Permanently affixed, movable coverings such as accordions, Bahama awnings, and crank-driven and motorized roll-downs, while more costly, can be slid over a window in seconds when a storm is threatening and safely pushed back in seconds after that.
But more economical plywood and steel or aluminum storm panels are heavy and unwieldy—a 10-foot-long one can weigh up to 30 pounds. And panels can take several hours to put up and take down.
Because of that, many people—especially seniors—will leave them up for long stretches of the hurricane season or even all year.
“The fact is, people don’t listen,” said Leigh Hollins, a retired fire battalion chief in Bradenton. “They put them up and leave them up.”

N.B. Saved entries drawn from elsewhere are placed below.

-- ==== Sys2Proof/Tests/Slice0.lean ====
section
/-! SUPPORT. The model's own tests: the WellFormed smoke, every row's decoding from bytes written out by hand from 30_encoding.md,
one or two steps per instruction with the results that 95_test_vectors.md gives, and for each statement with hypotheses a state
and operands that meet them all. -/

namespace Sys2Proof.Tests

open Sys2Proof.Machine Sys2Proof.Safety

/-! ### Helpers -/

/-- `CFG-R` of 95_test_vectors.md, with a receive FIFO of 16 bytes. -/
def cfgR : Config :=
  { Config.default with t1Us := 10000, t2Us := 2000, t3Us := 5000, t4Us := 2000, rxFifoCap := 16, baud := 10400 }

/-- Right after INIT under `CFG-R`. -/
def base : State := { State.reset with cfg := cfgR }

/-- A running session in this protocol state, line in UART, last frame end 17000, watchdog at 22000, 18 ticks delivered. -/
def session (p : PState) : State :=
  { base with
    running := true, pstate := p, lineMode := .uart, sequencer := .idle (some 1000), lastFrameEnd := 17000,
    watchdogDeadline := 22000, tickCount := 18, lastSample := 18000 }

/-- An Active session in the middle of a frame, with a byte waiting and a record queued. -/
def busy : State :=
  { session .active with
    sentCount := 7, inCount := 9, frameLen := 2, frameBuf := [(0, 0x80), (1, 0xF1)], runningChecksum := 0x71,
    queue := [frameRecord cfgR [0x80, 0xF1, 0x12, 0x00]], rxFifo := [0x12], errorCounter := 4 }

/-- A field of the next state, `none` on a fault or a refusal. -/
def got {α : Type} (f : State → α) (o : Outcome) : Option α :=
  match o with
  | .next s => some (f s)
  | _ => none

/-- The refusal of an outcome. -/
def refusalOf (o : Outcome) : Option Refusal :=
  match o with
  | .refused r => some r
  | _ => none

/-- The fault of an outcome. -/
def faultOf (o : Outcome) : Option Fault :=
  match o with
  | .fault f => some f
  | _ => none

/-- The state with one item as its next stimulus. -/
def withItem (it : Item) (s : State) : State := { s with stimulus := [it] }

/-- What an item decodes to, `none` where it is rejected. -/
def decoded (f : Format) (bs : List Byte) : Option Instr :=
  match decodeItem ⟨f, bs⟩ with
  | .ok i => some i
  | .error _ => none

/-! ### WellFormed: each check refuses an ill-formed term -/

theorem test_wf_ctrlOther : (Instr.ctrlOther [0x73]).wf = false := by decide
theorem test_wf_respFrame : (Instr.respFrame 0 0 0 (List.replicate 256 0) 0).wf = false := by decide +kernel
theorem test_wf_recData : (Instr.recData (List.replicate 69 0)).wf = false := by decide
theorem test_wf_recText_length : (Instr.recText (List.replicate 69 0)).wf = false := by decide
theorem test_wf_recText_status : (Instr.recText [0x69, 0x6E, 0x69, 0x74]).wf = false := by decide
theorem test_wf_recOtherKind : (Instr.recOtherKind (0x01 :: 0x00 :: List.replicate 68 0)).wf = false := by decide

/-! ### Decoding, from the codes of 30_encoding.md (R80 to R94) and 10_state.md (R23, R36); operand bytes by log 3 -/

theorem test_decode_events :
    decoded .event4 [0x00] = some .evInit ∧
    decoded .event4 [0x01, 0xE8, 0x03, 0, 0, 0, 0, 0, 0, 0, 1] = some (.evStart 1000 true false) ∧
    decoded .event4 [0x02, 0, 1] = some (.evStop true false) ∧
    decoded .event4 [0x03, 0, 0, 0, 0, 0, 0, 0, 0x80] = some (.evTick 0x8000000000000000) ∧
    decoded .event4 [0x04, 0x81] = some (.evRxByte 0x81) ∧
    decoded .event4 [0x05] = some .evPop ∧
    decoded .event4 [0x06, 1, 0x67, 0, 0x64, 0, 0, 0, 0, 0, 0, 0, 0, 1, 1, 0] =
      some (.evPayload [0x67] 100 true false false true) ∧
    decoded .event4 [0x07] = some .evConnected ∧ decoded .event4 [0x08] = some .evDisconnected := by decide

theorem test_decode_reservedEvents :
    decoded .event4 [0x09] = some .evReserved9 ∧ decoded .event4 [0x0A] = some .evReservedA ∧
    decoded .event4 [0x0B] = some .evReservedB ∧ decoded .event4 [0x0C] = some .evReservedC ∧
    decoded .event4 [0x0D] = some .evReservedD ∧ decoded .event4 [0x0E] = some .evReservedE ∧
    decoded .event4 [0x0F] = some .evReservedF := by decide

theorem test_decode_microOperations :
    decoded .uop5 [0x00, 0x83] = some (.feed 0x83) ∧ decoded .uop5 [0x01] = some .eofReset ∧
    decoded .uop5 [0x02, 1, 0, 0, 0, 0, 0, 0, 0] = some (.seqStep 1) ∧
    decoded .uop5 [0x03, 0, 1, 0, 0, 0, 0, 0, 0] = some (.tickInit 256) ∧
    decoded .uop5 [0x04, 2, 0, 0, 0, 0, 0, 0, 0] = some (.tickSession 2) ∧
    decoded .uop5 [0x05, 3, 0, 0, 0, 0, 0, 0, 0] = some (.tickIllegal 3) ∧
    decoded .uop5 [0x06, 4, 0, 0, 0, 0, 0, 0, 0] = some (.thresholdCheck 4) ∧
    decoded .uop5 [0x07, 5, 0, 0, 0, 0, 0, 0, 0] = some (.rxDrain 5) ∧
    decoded .uop5 [0x08, 6, 0, 0, 0, 0, 0, 0, 0] = some (.txStep 6) ∧
    decoded .uop5 [0x09, 7, 0, 0, 0, 0, 0, 0, 0] = some (.watchdogCheck 7) ∧
    decoded .uop5 [0x0A, 8, 0, 0, 0, 0, 0, 0, 0] = some (.enterInit 8) ∧
    decoded .uop5 [0x0B, 9, 0, 0, 0, 0, 0, 0, 0] = some (.enterStartSession 9) ∧
    decoded .uop5 [0x0C, 10, 0, 0, 0, 0, 0, 0, 0] = some (.enterActive 10) ∧
    decoded .uop5 [0x0D, 1, 0x02, 1, 0x00, 0] = some (.enqueue [0x02, 0x00]) ∧
    decoded .uop5 [0x0E, 0x02] = some (.emitStatus .active) ∧
    decoded .uop5 [0x0F, 1, 0x80, 1, 0xF1, 0] = some (.emitFrame [0x80, 0xF1]) ∧
    decoded .uop5 [0x10, 0xAE] = some (.txWrite 0xAE) ∧ decoded .uop5 [0x11] = some .rxFlush := by decide

theorem test_decode_payloads :
    decoded .payload1 [0x01, 0x64, 0, 0, 0, 0, 0, 0, 0, 0, 1] = some (.ctrl01 100 true false) ∧
    decoded .payload1 [0x67, 0x64, 0, 0, 0, 0, 0, 0, 0, 1, 0] = some (.ctrl67 100 false true) ∧
    decoded .payload1 [0x00, 1, 0] = some (.ctrl00 false true) ∧
    decoded .payload1 [0x73, 0, 1] = some (.ctrl73 true false) ∧
    decoded .payload1 [0xFF, 0, 0] = some (.ctrlFF true true) ∧
    decoded .payload1 [0x72, 1, 1] = some (.ctrl72 false false) ∧
    decoded .payload [1, 0x01, 1, 0x00, 0] = some (.ctrlOther [0x01, 0x00]) := by decide

theorem test_decode_frames :
    decoded .klineCmd [0x81, 0x12, 0xF1, 0x81, 0x05] = some .cmdStartSession ∧
    decoded .klineCmd [0x80, 0x12, 0xF1, 0x02, 0x21, 0x08, 0xAE] = some .cmdReadSensors ∧
    decoded .klineResp [0x80, 0xF1, 0x12, 0x02, 0x61, 0x08, 0xEE] =
      some (.respFrame 0x80 0xF1 0x12 [0x61, 0x08] 0xEE) := by decide

theorem test_decode_records :
    decoded .record70 ([0x01, 0x02, 0xAA, 0x00] ++ List.replicate 66 0) = some (.recData [0xAA, 0x00]) ∧
    decoded .record70 ([0x02, 0x01, 0x41] ++ List.replicate 67 0) = some (.recText [0x41]) ∧
    decoded .record70 ([0x03, 0x00] ++ List.replicate 68 0) =
      some (.recOtherKind ([0x03, 0x00] ++ List.replicate 68 0)) := by decide

theorem test_decode_statusRecords :
    decoded .record70 ([0x02, 0x04, 0x69, 0x6E, 0x69, 0x74] ++ List.replicate 64 0) = some .statusInit ∧
    decoded .record70 ([0x02, 0x0D, 0x73, 0x74, 0x61, 0x72, 0x74, 0x5F, 0x73, 0x65, 0x73, 0x73, 0x69, 0x6F, 0x6E] ++
      List.replicate 55 0) = some .statusStartSession ∧
    decoded .record70 ([0x02, 0x06, 0x61, 0x63, 0x74, 0x69, 0x76, 0x65] ++ List.replicate 62 0) =
      some .statusActive := by decide

theorem test_decode_values :
    decoded .pstate2 [0] = some .pstateInit ∧ decoded .pstate2 [1] = some .pstateStartSession ∧
    decoded .pstate2 [2] = some .pstateActive ∧ decoded .pstate2 [3] = some .pstateIllegal ∧
    decoded .lineMode2 [0] = some .lineOff ∧ decoded .lineMode2 [1] = some .linePulse ∧
    decoded .lineMode2 [2] = some .lineUart ∧ decoded .lineMode2 [3] = some .lineMode3 ∧
    decoded .result [0] = some .resOk ∧ decoded .result [1] = some .resErrLink ∧
    decoded .result [2] = some .resErrTimer := by decide

theorem test_decode_returnValues :
    decoded .frameEvent [0] = some .feContinue ∧
    decoded .frameEvent [1, 9, 0, 0, 0, 0, 0, 0, 0, 1, 0x80, 0] = some (.feFrameReady 9 [0x80]) ∧
    decoded .frameEvent [2, 9, 0, 0, 0, 0, 0, 0, 0, 0x84, 0x83] = some (.feChecksumError 9 0x84 0x83) ∧
    decoded .sequencerEvent [0] = some .seInProgress ∧
    decoded .sequencerEvent [1, 9, 0, 0, 0, 0, 0, 0, 0] = some (.seDone 9) := by decide

/-- 30_encoding.md R95: the unassigned codes, a bad draw, a record with padding and bytes after an instruction are rejected. -/
theorem test_decode_rejects :
    decoded .event4 [0x10] = none ∧ decoded .uop5 [0x12] = none ∧ decoded .payload1 [0x47] = none ∧
    decoded .event4 [0x02, 2, 0] = none ∧ decoded .uop5 [0x0E, 0x03] = none ∧ decoded .result [3] = none ∧
    decoded .payload [1, 0x01, 0] = none ∧ decoded .event4 [0x05, 1] = none ∧
    decoded .record70 ([0x01, 0x00, 0x01] ++ List.replicate 67 0) = none := by decide

/-- Bare words of the opcode table (log 2). -/
theorem test_tableWords :
    decodeTableWord 8 0x03 = some (.evTick 0) ∧ decodeTableWord 8 0x11 = some .rxFlush ∧
    decodeTableWord 8 0x73 = some (.ctrl73 true true) ∧ decodeTableWord 40 0x0581F11281 = some .cmdStartSession ∧
    decodeTableWord 56 0xAE082102F11280 = some .cmdReadSensors ∧
    decodeTableWord 56 0xEE08610212F180 = some (.respFrame 0x80 0xF1 0x12 [0x61, 0x08] 0xEE) ∧
    decodeTableWord 48 0x74696E690402 = some .statusInit ∧
    decodeTableWord 560 0x03 = some (.recOtherKind (0x03 :: List.replicate 69 0)) := by decide +kernel

/-! ### The step -/

/-- Right after reset INIT runs, from the word of its row; the configuration there is legal whatever the open parameters are. -/
theorem test_step_init : got (fun t => (t.running, t.stimulus)) (step (State.reset.withFetchWord 8 0x00)) = some (false, []) := by decide +kernel
theorem test_step_start : got State.running (step (State.reset.withFetchWord 8 0x01)) = some true := by decide +kernel
theorem test_step_noStimulus : refusalOf (step State.reset) = some .noStimulus := rfl
/-- V-R3. -/
theorem test_step_beforeInit :
    refusalOf (step (withItem ⟨.event4, [0x07]⟩ { base with initDone := false })) = some .beforeInit := by decide
/-- 00_scope.md R10: `FRAME_CAP` is at least 100. -/
theorem test_step_illegalConfiguration :
    refusalOf (step (withItem ⟨.event4, [0x00]⟩ { base with cfg := { cfgR with frameCap := 99 } })) =
      some .illegalConfiguration := by decide
/-- 00_scope.md R10 bounds `MSG_PAYLOAD_MAX` only from above. -/
theorem test_step_smallestRecord :
    got State.initDone (step (withItem ⟨.event4, [0x00]⟩ { base with cfg := { cfgR with msgPayloadMax := 0, msgRecordBytes := 2 } })) =
      some true := by decide
theorem test_step_undecodable : refusalOf (step (withItem ⟨.event4, [0x10]⟩ base)) = some .undecodable := by decide

/-! ### Control (V-R1, V-T1 to V-T12) -/

theorem test_evInit_clears :
    got (fun t => (t.running, t.pstate, t.queue, t.rxFifo)) (exec .evInit busy) = some (false, .init, [], []) := by decide
theorem test_evInit_line : got (fun t => (t.lineMode, t.frameBuf)) (exec .evInit busy) = some (.off, []) := by decide
theorem test_evStart :
    got (fun t => (t.running, t.lineMode, t.watchdogDeadline)) (exec (.evStart 0 true true) base) =
      some (true, .pulse, 5000) ∧
    got (fun t => (t.running, t.lineMode, t.resultOut)) (exec (.evStart 0 true false) base) =
      some (false, .off, .errTimer) := by decide
/-- 10_state.md R45, 60_exceptions.md R310: the `now` of a START while running, or of one whose link fails, is a sample too: a later
tick below it is refused. -/
theorem test_evStart_samples :
    got (fun t => (t.lastSample, t.tickOrigin, t.trace)) (exec (.evStart 20000 true true) busy) = some (20000, 0, [.result .ok]) ∧
    got (fun t => refusalOf (exec (.evTick 19000) t)) (exec (.evStart 20000 true true) busy) = some (some .timeNotMonotonic) ∧
    got (fun t => (t.lastSample, t.resultOut)) (exec (.evStart 7 false true) base) = some (7, .errLink) ∧
    refusalOf (exec (.evStart 17999 true true) busy) = some .timeNotMonotonic := by decide
theorem test_evStop_ok :
    got (fun t => (t.running, t.lineMode, t.rxFifo, t.pstate)) (exec (.evStop true true) busy) =
      some (false, .off, [], .active) := by decide
theorem test_evStop_errLink :
    got (fun t => (t.running, t.resultOut)) (exec (.evStop true false) busy) = some (false, .errLink) := by decide
/-- V-F9 (b). -/
theorem test_evTick_transmits :
    got transmitted (exec (.evTick 19000) (session .active)) = some [0x80, 0x12, 0xF1, 0x02, 0x21, 0x08, 0xAE] := by decide
/-- V-T12. -/
theorem test_evTick_stopped : refusalOf (exec (.evTick 1000) base) = some .tickNotEnabled := by decide
theorem test_evRxByte_kept : got State.rxFifo (exec (.evRxByte 0x55) busy) = some [0x12, 0x55] := by decide
/-- V-X7. -/
theorem test_evRxByte_overflow :
    got (fun t => (t.rxFifo, t.trace)) (exec (.evRxByte 3) { busy with cfg := { cfgR with rxFifoCap := 2 }, rxFifo := [1, 2] }) =
      some ([1, 2], [.raised (.x7 3)]) := by decide
/-- V-B8. -/
theorem test_evPop_oldest :
    got (fun t => (t.queue, t.popOut.map transportCall)) (exec .evPop { base with queue := [statusRecord cfgR .init, [7]] }) =
      some ([[7]], [(0x02, [0x69, 0x6E, 0x69, 0x74])]) := by decide
/-- V-B9. -/
theorem test_evPop_empty : refusalOf (exec .evPop base) = some .popOnEmptyQueue := by decide
/-- V-D2. -/
theorem test_evPayload_start :
    got (fun t => (t.running, t.watchdogDeadline)) (exec (.evPayload [0x67] 100 true true true true) base) =
      some (true, 5100) := by decide
/-- V-D13. -/
theorem test_evPayload_restart :
    got (fun t => (t.running, t.restartReq)) (exec (.evPayload [0xFF] 0 true true false true) busy) = some (true, true) := by decide
/-- V-D14. -/
theorem test_evConnected : got (fun t => t) (exec .evConnected base) = some base := rfl
theorem test_evDisconnected : got (fun t => t) (exec .evDisconnected base) = some base := rfl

Hollins, a paid consultant to Williams, said people can be overcome by smoke in seconds. On top of that, panels tend to trap heat and smoke, and when firefighters finally do break through, they can be slammed by a backdraft.
Williams conceded there’s some merit in the age-old argument that government shouldn’t have to pass laws for people who don’t realize the obvious.
But “the manufacturer should be responsible for this issue,” he said.
“If these dangers are so obvious, then why do homeowners keep dying in fires?” William’s client, John D. Smith, said in an email. “If you were to ask 10 homeowners in Palm Beach County how they would get out of their homes if they had their shutters up and the house was on fire, what would they tell you?”
Smith and Williams admit they have motives in addition to safety. Smith makes a storm panel that’s connected not by bolts but by a super fastener.
“It’s a type of corrugated plastic that adheres like Velcro but stronger,” Williams said. “It would stay on in a hurricane but a person could push it out.”
He said he and his client will appeal to the consumer group.
The two also are in a legal fight with Florida’s attorney general, saying they are being unfairly targeted.
Williams filed in circuit court in Orlando to block a subpoena from the attorney general for records from Smith. He said the office is suggesting Smith is conducting misleading advertising by claiming his coverings are as good as bolted-on panels.
Smith contends Attorney General Pam Bondi is doing so at the same time she’s encouraging bolt-on panels, which he says can kill. He also said two people who complained to the state actually were competitors.
While the county’s fire code doesn’t specifically require coverings be removed after a storm passes, it does say rooms used for living or sleeping must have two means of escape. But it exempts one- and two-family dwellings.
In 2007, the West Palm Beach Commission voted to mandate shutters be taken down within three days of a storm. It later repealed the ordinance after social agencies raised concern about forcing seniors to take such quick action.
Wellington engineer Bruce J. Tumin, in an affidavit done in April for Williams, said that after a Miami-Dade couple died in a house fire the day after Hurricane Georges passed, their family sued Home Depot and the manufacturer.
But a circuit judge concluded there was no legal need for a warning label “because it’s so open and obvious that shutters create a fire trap.” Still, Tumin said he supports the “quick release” devices or the labels.